Anzia mahaeliyensis

Scientific classification
- Kingdom: Fungi
- Division: Ascomycota
- Class: Lecanoromycetes
- Order: Lecanorales
- Family: Parmeliaceae
- Genus: Anzia
- Species: A. mahaeliyensis
- Binomial name: Anzia mahaeliyensis Jayalal, Wolseley & Aptroot (2012)

= Anzia mahaeliyensis =

- Authority: Jayalal, Wolseley & Aptroot (2012)

Species of lichen-forming fungus

Anzia mahaeliyensis is a species of foliose lichen in the large family Parmeliaceae. It was discovered by scientists studying lichens in Sri Lanka's Horton Plains National Park and was named after the local Sinhalese name Maha Eliya for this high-elevation plateau. The lichen forms loose grey to bluish-grey rosettes on tree bark, with narrow forked lobes that bear abundant small cylindrical structures for asexual reproduction across their upper surfaces.

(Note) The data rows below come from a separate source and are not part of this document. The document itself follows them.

/-- One step of the SL20: the 172 instructions of 32 bits, the 18 compact forms, and the events of the opcode table.
Cores are named by physical number (R6), the management core by 2^20; dies by number 0–31, the hub by 32. -/
inductive Instr where
  /- major 0 to 2: memory and tags (R101, R104, R108) -/
  | ldM (d b : Reg) (w : BitVec 5) (off : BitVec 11)
  | stM (d b : Reg) (w : BitVec 5) (off : BitVec 11)
  | ldA (d a : Reg) (w : BitVec 6) (sx : Bool) (acq : Option Scope)
  | stA (d a : Reg) (w : BitVec 6) (rel : Option Scope)
  | ldf (d a : Reg) (acq : Option Scope)
  | ldw (d a : Reg) (ver : BitVec 4) (acq : Option Scope)
  | ste (d a : Reg) (rel : Option Scope)
  | stv (d a : Reg) (ver : BitVec 4) (rel : Option Scope)
  | tagrd (d a : Reg)
  | reclaim (a : Reg) (rel : Option Scope)
  | spillm (d a : Reg) (file : Bool)
  | fillm (d a : Reg) (file : Bool)
  /- major 3: AMOs and reductions (R110); w64 is W -/
  | amoadd (d a b : Reg) (w64 : Bool) (ord : AmoOrd)
  | amoand (d a b : Reg) (w64 : Bool) (ord : AmoOrd)
  | amoor (d a b : Reg) (w64 : Bool) (ord : AmoOrd)
  | amoxor (d a b : Reg) (w64 : Bool) (ord : AmoOrd)
  | amomin (d a b : Reg) (w64 : Bool) (ord : AmoOrd)
  | amomax (d a b : Reg) (w64 : Bool) (ord : AmoOrd)
  | amominu (d a b : Reg) (w64 : Bool) (ord : AmoOrd)
  | amomaxu (d a b : Reg) (w64 : Bool) (ord : AmoOrd)
  | amoswap (d a b : Reg) (w64 : Bool) (ord : AmoOrd)
  | amocas (d a b : Reg) (w64 : Bool) (ord : AmoOrd)
  | redadd (a b : Reg) (w64 : Bool) (rel : Option Scope)
  | redfadd (a b : Reg) (rel : Option Scope)
  | redmin (a b : Reg) (w64 : Bool) (rel : Option Scope)
  | redmax (a b : Reg) (w64 : Bool) (rel : Option Scope)
  | redor (a b : Reg) (w64 : Bool) (rel : Option Scope)
  /- major 4: integer R (R82 to R84); g is the field width minus 1 -/
  | add (d a b : Reg)
  | sub (d a b : Reg)
  | and (d a b : Reg)
  | or (d a b : Reg)
  | xor (d a b : Reg)
  | shl (d a b : Reg)
  | shr (d a b : Reg)
  | sra (d a b : Reg)
  | mul (d a b : Reg)
  | mulh (d a b : Reg)
  | mulhu (d a b : Reg)
  | div (d a b : Reg)
  | divu (d a b : Reg)
  | rem (d a b : Reg)
  | remu (d a b : Reg)
  | slt (d a b : Reg)
  | sltu (d a b : Reg)
  | min (d a b : Reg)
  | max (d a b : Reg)
  | minu (d a b : Reg)
  | maxu (d a b : Reg)
  | clz (d a : Reg)
  | ctz (d a : Reg)
  | popc (d a : Reg)
  | bext (d a b : Reg) (g : BitVec 6)
  | bins (d a b : Reg) (g : BitVec 6)
  | sext (d a : Reg) (g : BitVec 6)
  | zext (d a : Reg) (g : BitVec 6)
  /- major 5 and 6: integer I and LUI (R85, R86) -/
  | addi (d a : Reg) (imm : BitVec 12)
  | andi (d a : Reg) (imm : BitVec 12)
  | ori (d a : Reg) (imm : BitVec 12)
  | xori (d a : Reg) (imm : BitVec 12)
  | shli (d a : Reg) (amt : BitVec 6)
  | shri (d a : Reg) (amt : BitVec 6)
  | srai (d a : Reg) (amt : BitVec 6)
  | slti (d a : Reg) (imm : BitVec 12)
  | sltiu (d a : Reg) (imm : BitVec 12)
  | lui (d : Reg) (k : BitVec 2) (ins : Bool) (imm : BitVec 16)
  /- major 7: address (R89 to R92) -/
  | eaddr (d a b : Reg) (g : BitVec 6)
  | ediff (d a b : Reg) (g : BitVec 6)
  | balign (d a : Reg) (g : BitVec 6)
  | waddr (d a : Reg)
  | gaddr (d a : Reg)
  | coord (d : Reg) (sel : CoordSel)
  /- majors 8 to 10: control (R94 to R96) -/
  | beq (a b : Reg) (off : BitVec 13)
  | bne (a b : Reg) (off : BitVec 13)
  | blt (a b : Reg) (off : BitVec 13)
  | bge (a b : Reg) (off : BitVec 13)
  | bltu (a b : Reg) (off : BitVec 13)
  | bgeu (a b : Reg) (off : BitVec 13)
  | jal (d : Reg) (off : BitVec 21)
  | jalr (d a : Reg) (imm : BitVec 12)
  | loop (a : Reg) (imm : BitVec 12)
  | endh
  /- major 11: vector ALU (R118 to R122) -/
  | vadd (d a b : VReg) (ty : VTy) (m : MReg)
  | vsub (d a b : VReg) (ty : VTy) (m : MReg)
  | vmul (d a b : VReg) (ty : VTy) (m : MReg)
  | vfma (d a b : VReg) (ty : VTy) (m : MReg)
  | vmin (d a b : VReg) (ty : VTy) (m : MReg)
  | vmax (d a b : VReg) (ty : VTy) (m : MReg)
  | vabs (d a : VReg) (ty : VTy) (m : MReg)
  | vneg (d a : VReg) (ty : VTy) (m : MReg)
  | vand (d a b : VReg) (v : View) (m : MReg)
  | vor (d a b : VReg) (v : View) (m : MReg)
  | vxor (d a b : VReg) (v : View) (m : MReg)
  | vshl (d a b : VReg) (v : View) (m : MReg)
  | vshr (d a b : VReg) (v : View) (m : MReg)
  | vsra (d a b : VReg) (v : View) (m : MReg)
  | vcmp (md : MReg) (a b : VReg) (c : VCond) (ty : VTy) (m : MReg)
  | vsel (d a b : VReg) (v : View) (m : MReg)
  | vbcast (d : VReg) (a : Reg) (v : View) (m : MReg)
  | vperm (d a b : VReg) (v : View) (m : MReg)
  | vslide (d a : VReg) (b : Reg) (v : View) (m : MReg)
  | vredadd (d a : VReg) (ty : VTy) (m : MReg)
  | vredmax (d a : VReg) (ty : VTy) (m : MReg)
  | vredmin (d a : VReg) (ty : VTy) (m : MReg)
  | vmovsv (d : Reg) (a : VReg) (v : View) (m : MReg)
  | vmovvs (d : VReg) (a : Reg) (v : View) (m : MReg)
  | mand (md ma mb : MReg)
  | mor (md ma mb : MReg)
  | mnot (md ma : MReg)
  | mpop (d : Reg) (ma : MReg)
  /- major 12: vector memory (R123) -/
  | vld (d : VReg) (a : Reg) (v : View) (m : MReg)
  | vst (d : VReg) (a : Reg) (v : View) (m : MReg)
  | vlds (d : VReg) (a b : Reg) (v : View) (m : MReg)
  | vgather (d : VReg) (a : Reg) (b : VReg) (v : View) (m : MReg)
  | vscatter (d : VReg) (a : Reg) (b : VReg) (v : View) (m : MReg)
  /- major 13: conversions (R125 to R127) -/
  | vcvt (d a : VReg) (tt st : ElemTy) (rm : RmField)
  | vpack (a : VReg) (b : Reg) (fmt : BlkFmt) (st : ElemTy) (rm : RmField) (cb : CbSel) (kquad : Bool)
  | vunpack (d : VReg) (a : Reg) (fmt : BlkFmt) (tt : ElemTy) (rm : RmField)
  /- major 14: CORDIC and the generator (R136, R139); n1 is N − 1 -/
  | vcord (d a b : VReg) (fn : CordicFn) (n1 : BitVec 5)
  | scord (d a b : Reg) (fn : CordicFn) (n1 : BitVec 5)
  | rand (d : Reg)
  /- major 15: handles and streams (R128 to R133) -/
  | hset (h : HReg) (d : Reg)
  | hwaitf (h : HReg) (count : BitVec 12)
  | hwaite (h : HReg) (count : BitVec 12)
  | hadv (h : HReg) (tail : Bool) (count : BitVec 12)
  | ldh (d : Reg) (h : HReg) (k : BitVec 12)
  | sth (d : Reg) (h : HReg) (k : BitVec 12)
  | sbind (n : BitVec 3) (h : HReg) (d : Reg) (out : Bool) (v : View)
  | sunbind (n : BitVec 3)
  /- majors 16 and 17: matrix and accumulator (R153 to R164); p1 is P − 1 -/
  | mma (d a b c : Reg) (p1 : BitVec 4)
  | mmat (d a b c : Reg) (p1 : BitVec 4)
  | mzero (a : Reg)
  | lmap (d a b : Reg)
  | accrow (d : VReg) (a b : Reg) (rm : RmField)
  | bind (d a b : Reg) (rm : RmField) (cm : Bool)
  | accrd (d : VReg) (a b : Reg) (rm : RmField)
  | accsp (d a : Reg)
  | accfl (d a : Reg)
  | mwait (d : Reg)
  | mpoll (d a : Reg)
  /- majors 18 to 20: messages, mailbox, engines (R173 to R184) -/
  | send (a b : Reg) (sc : Scope)
  | sendi (a b : Reg) (sc : Scope)
  | cntwait (n : BitVec 2) (a : Reg)
  | mbxpost (a b d : Reg)
  | mbxtake (d : Reg)
  | mbxcfg (a : Reg)
  | bcopy (d a b : Reg) (sc : Scope)
  | bconv (d a b : Reg) (sc : Scope)
  | bevict (a : Reg)
  | bwait (a : Reg)
  | engpush (f : Fifo) (a : Reg) (sc : Scope)
  | engpop (f : Fifo) (d : Reg)
  /- major 21: tasks (R185 to R189) -/
  | tspawn (d a : Reg)
  | tspawnr (d a b : Reg)
  | tdep (d a b : Reg)
  | tdone (d a : Reg)
  | ttile (d a : Reg)
  | tnote (d a b : Reg)
  | tval (d a b : Reg)
  | tabort (d a : Reg)
  /- majors 22 to 25: fence, system, control registers, debug (R103, R192 to R197) -/
  | fence (k : FenceKind)
  | trap (e : BitVec 10)
  | tret
  | sleep (d a : Reg)
  | dtcr (d : Reg)
  | nop
  | partset (a : Reg)
  | lanegate (a : Reg)
  | imgsave (a : Reg) (inc : Bool)
  | imgload (a : Reg)
  | crr (d : Reg) (n : BitVec 12)
  | crw (a : Reg) (n : BitVec 12)
  | bkpt (e : BitVec 10)
  /- compact forms (R67, R68); c-registers name s8–s15 -/
  | addCompactS0 (d a : Reg)
  | addCompact (d a : Reg)
  | subCompact (d a : Reg)
  | andCompact (d a : Reg)
  | orCompact (d a : Reg)
  | xorCompact (d a : Reg)
  | addiCompactS0 (d : Reg) (imm : BitVec 6)
  | addiCompact (d : Reg) (imm : BitVec 6)
  | shliCompact (d : Reg) (amt : BitVec 6)
  | sraiCompact (d : Reg) (amt : BitVec 6)
  | ldCompact (d b : BitVec 3) (off : BitVec 5)
  | stCompact (d b : BitVec 3) (off : BitVec 5)
  | beqCompact (a : Reg) (off : BitVec 6)
  | bneCompact (a : Reg) (off : BitVec 6)
  | jalCompact (off : BitVec 11)
  | jalrCompact (a : Reg)
  | endhCompact
  | ldfCompact (d b : BitVec 3) (off : BitVec 5)
  /- events at lanes and homes -/
  | jobFaultTrap (core lane : Nat)
  | watchdog (core lane : Nat)
  | promiseMissed (core lane : Nat)
  | sleepTimer (core lane : Nat)
  | homeMerge (src : MergeSrc)
  | homeRead (src : ReadSrc)
  | parkedRequestReissue (core lane : Nat)
  | answerArrival (core lane : Nat)
  | translationWalk (die sid : Nat) (va : Word) (kind : Access)
  /- events of engines -/
  | matrixJobStart (cluster : Nat)
  | matrixJobComplete (cluster : Nat)
  | teamReservation (root set : Nat) (tid : BitVec 8)
  | brookJobStart (cluster pieces : Nat)
  | brookJobComplete (cluster : Nat)
  | barrierArrival (cluster : Nat)
  | residencyEviction (cluster : Nat)
  /- the device-register accesses of the current lane -/
  | mcmdqPush (sc : Scope) (cmd : Word)
  | mresqPop (d : Reg)
  | bcmdqPush (sc : Scope) (cmd : Word)
  | bresqPop (d : Reg)
  | dropcntClear (v : Word)
  | errcntClear (v : Word)
  | deviceRegisterWrite (off : BitVec 16) (v : Word)
  /- events of messages; k picks among the messages in flight to a core -/
  | messageInject (core : Nat)
  | messageEjection (core k : Nat)
  | dispatch (core lane : Nat)
  | mailboxPostArrival (core k : Nat)
  | noticeArrival (core k : Nat)
  | launchRecordIntake (core k : Nat)
  | dependenceRelease (core k : Nat)
  /- events of launch units -/
  | evaluation (die : Nat)
  | placementRound (die : Nat)
  | placementAttempt (die : Nat)
  | reserving (die queue : Nat)
  | dispense (die k : Nat)
  | steal (die : Nat)
  | schedDieSettings (core k : Nat)
  | schedStampRing (core k : Nat)
  /- events of expert pools -/
  | poolOpen (die task : Nat)
  | poolMessageArrival (core k : Nat)
  | flush (core k : Nat)
  | close (core k : Nat)
  | tileMessageEntry (core lane : Nat)
  | poolForcedLaunch (core lane : Nat)
  /- debug and trace -/
  | debugReadRegister (core k : Nat)
  | debugWriteRegister (core k : Nat)
  | debugStop (core k : Nat)
  | debugResume (core k : Nat)
  | debugStep (core k : Nat)
  | debugReadLaneState (core k : Nat)
  | debugWriteLaneState (core k : Nat)
  | debugMark (core k : Nat)
  | debugUnassignedOp (core k : Nat)
  | debugStopEffect (core lane : Nat)
  | traceSync (core : Nat)
  /- sensors, power, registers of the management core -/
  | sectorSample (sector temp : Nat)
  | stackSample (stack temp : Nat)
  | powerPeriod (period : Nat)
  | railCurrent (rail amps : Nat)
  | coolant (sensor : Nat)
  | operatingPointChange (quad : Nat)
  | throttleWrite (v : Word)
  | pshareWrite (v : Word)
  | memguarWrite (v : Word)
  | alertstatClear (v : Word)
  | alertTake
  | flitRetry (router dir : Nat)
  | linkRetrain (router dir : Nat)
  | linkRetrainDone (router dir : Nat)
  | linkstatClear (v : Word)
  | dltstatClear (v : Word)
  | deltaRecord (stack : Nat)
  /- hub: launches, reports, partitions, translation, migration, Ethernet -/
  | hostLaunch (v : Word)
  | faultReportMsi
  | msireq (v : Word)
  | partitionCommit (p : Nat)
  | partitionCommitDone (p : Nat)
  | translationInvalidate
  | invalidateDone
  | pageMigration
  | migrationDone
  | sliceGate (p : Nat) (on : Bool)
  | sliceGateApplied (p : Nat)
  | ethernetFrameReceive (f : EthFrame)
  | retransmitTimeout (port : Nat)
  | peerDown (port : Nat)
  /- management mailbox, SPDM, starting -/
  | mgmtRead
  | mgmtWrite
  | stage
  | activate
  | warm
  | mgmtLog
  | mgmtSpdm
  | mgmtBadOp
  | getVersion (req : List Byte)
  | getCapabilities (req : List Byte)
  | negotiateAlgorithms (req : List Byte)
  | getDigests (req : List Byte)
  | getCertificate (req : List Byte)
  | challenge (req : List Byte)
  | getMeasurements (req : List Byte)
  | powerOn
  | resetPin
  | pcieHotReset (port : Nat)
  | romWatchdog
  /- fetch -/
  | patternNotAnInstruction (raw : BitVec 32)
  | parcelFetchFault
  | zeroLengthReadReturn (core : Nat) (laneAndPort : Nat × Nat)
  | powerLoss
  deriving DecidableEq, Repr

It is endemic to the cloud forests of Sri Lanka's Central Highlands at elevations of 2,150–2,175 meters, where it grows on both living and dead montane forest trees in persistently misty, cool conditions.

==Taxonomy==

Anzia mahaeliyensis is a foliose lichen in the family Parmeliaceae that was formally described in 2012 by Udeni Jayalal, Pat Wolseley and André Aptroot. The holotype was collected in March 2007 from the trunk of a dead tree at roughly 2150 m on the Horton Plains plateau (historically called Maha Eliya) in Sri Lanka. The specific epithet commemorates the local Sinhal name for this high-elevation grassland-forest mosaic.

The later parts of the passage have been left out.